● **Work to be completed**
Beneath this line is the data. Output exactly the lines from the line with "(∀ ok s, s.bs.stage = stFetch →" to the line with "exec .noImage s", both ends included, and nothing more.

● **Supplied material**

-- ==== Sys2Proof/Machine/Step.lean ====
section
/-! DEFINITION. One step: the command at the front of the queue. -/

namespace Sys2Proof.Machine

/-- Take the command at the front of the queue and run it with the queue's rest. On an empty queue one ns passes
(log 2). -/
def step (s : State) : Host.Outcome State Fault Refusal :=
  match s.pending with
  | [] => .next (s.elapse 1)
  | c :: rest => exec c { s with pending := rest }

/-- The state with the command a word spells put at the front of the queue; unchanged where it spells none. -/
def State.withFetchWord (s : State) (nbits w : Nat) : State :=
  match decodeTableWord nbits w with
  | some c => { s with pending := c :: s.pending }
  | none => s

end Sys2Proof.Machine
end

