/-- Boot (14 R465 to R479): GO takes the offered image; an image that is in and passes every check is loaded, one that fails leaves its
code and the next slot is tried; no image and a late read leave their codes; a recovery image is checked the same way; a Lantern keeps
the section it runs; units initialised lead to CONFIG, those that failed out of service with their code, and then, DRAM wiped, commands are
taken; an entropy source's failure is SELFTEST. -/
def Obligations.Boot : Prop :=
  (∀ s, s.saf.identOk = true → exec .dramWipeDone s = .next { s with bs := { s.bs with wiped := true } }) ∧
  (∀ (ep : Fin 2) s, s.bootOpen = true → s.slotLen s.firstSlot ≠ 0 →
    exec (.bootGo ep) s = .next { s with bs := { s.bs with
      goEp := some ep.val, stage := stFetch, slot := s.firstSlot, tried := [s.firstSlot], waitSince := s.clk.elapsed } }) ∧
  (∀ ok s, s.bs.stage = stFetch →
    let n := s.slotLen s.bs.slot
    exec (.imageFetchDone ok) s = .next
      (if !ok || !s.srcOk (s.bootDa s.bs.slot) n then (s.bootErr s.bs.slot 2).trySlot
       else match s.checkImage (s.rd (s.bootDa s.bs.slot) n) with
        | .inr code => (s.bootErr s.bs.slot code).trySlot
        | .inl f => if s.stagedDiffers s.bs.slot f then (s.bootErr s.bs.slot 10).trySlot else s.loadImage f s.bs.slot false)) ∧
  (∀ s, s.bs.stage = stWaitImage → s.bs.goEp = none →
    exec .noImage s = .next (((s.elapse (s.bs.waitSince + 1000000000 - s.clk.elapsed)).bootErr 3 1).recoveryWait)) ∧
  (∀ s, s.bs.stage = stFetch → exec .fetchTimeout s = .next (((s.elapse 50000000).bootErr s.bs.slot 2).trySlot)) ∧
  (∀ l s, s.bs.rcvBy = some l → s.bs.rcvState = 3 →
    exec .recoveryVerifyDone s = .next (match s.checkImage (s.bs.rcvData.take (tget 0 s.bs.rcvLen l)) with
      | .inl f => let t := s.loadImage f 2 true
        { t with bs := { t.bs with rcvState := 4 } }
      | .inr code => let t := (s.bootErr 2 code).recoveryWait
        { t with bs := { t.bs with rcvErr := code } })) ∧
  (∀ l f s, SectionOk l f s →
    let t : State := { s with bs := { s.bs with
      lanternsUp := tput false s.bs.lanternsUp l.val true, lantFw := tput none s.bs.lantFw l.val (some f.lantern) } }
    exec (.lanternSectionCheck l true) s = .next (if t.sectionsDone then { t with bs := { t.bs with stage := stUnitInit } } else t)) ∧
  (∀ fails s, s.bs.stage = stUnitInit → fails.filter srcUsed = [] →
    exec (.unitInitDone fails) s = .next { s with bs := { s.bs with stage := stConfig } }) ∧
  (∀ fails s, s.bs.stage = stUnitInit → fails.filter srcUsed ≠ [] →
    let t := ((fails.filter srcUsed).foldl (fun s u => s.selftestFail u 0) s).bootErr s.bs.booted 0x0B
    exec (.unitInitDone fails) s = .next { t with bs := { t.bs with stage := stConfig } }) ∧
  (∀ f s, s.bs.fw = some f → s.bs.stage = stConfig → s.bs.wiped = true →
    let t := s.placeQueues
    let u := t.setQ 0 { t.q 0 with enable := true }
    exec .lmpReady s = .next { u with
      bs := { u.bs with stage := stReady, lmpReady := true, timeUs := u.clk.elapsed / 1000, staging := none }
      otp := { u.otp with rollback := max u.otp.rollback f.rollback } }) ∧
  (∀ (side : Fin 2) s,
    let t : State := { s with bs := { s.bs with entropyBad := tput false s.bs.entropyBad side.val true } }
    exec (.entropyHealthFail side) s = .next
      (t.record (srcIo side.val 0) 33 (if tget false t.bs.entropyBad (1 - side.val) then lvUnit else lvMasked) {}))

● **Task solution**
  (∀ ok s, s.bs.stage = stFetch →
    let n := s.slotLen s.bs.slot
    exec (.imageFetchDone ok) s = .next
      (if !ok || !s.srcOk (s.bootDa s.bs.slot) n then (s.bootErr s.bs.slot 2).trySlot
       else match s.checkImage (s.rd (s.bootDa s.bs.slot) n) with
        | .inr code => (s.bootErr s.bs.slot code).trySlot
        | .inl f => if s.stagedDiffers s.bs.slot f then (s.bootErr s.bs.slot 10).trySlot else s.loadImage f s.bs.slot false)) ∧
  (∀ s, s.bs.stage = stWaitImage → s.bs.goEp = none →
    exec .noImage s = .next (((s.elapse (s.bs.waitSince + 1000000000 - s.clk.elapsed)).bootErr 3 1).recoveryWait)) ∧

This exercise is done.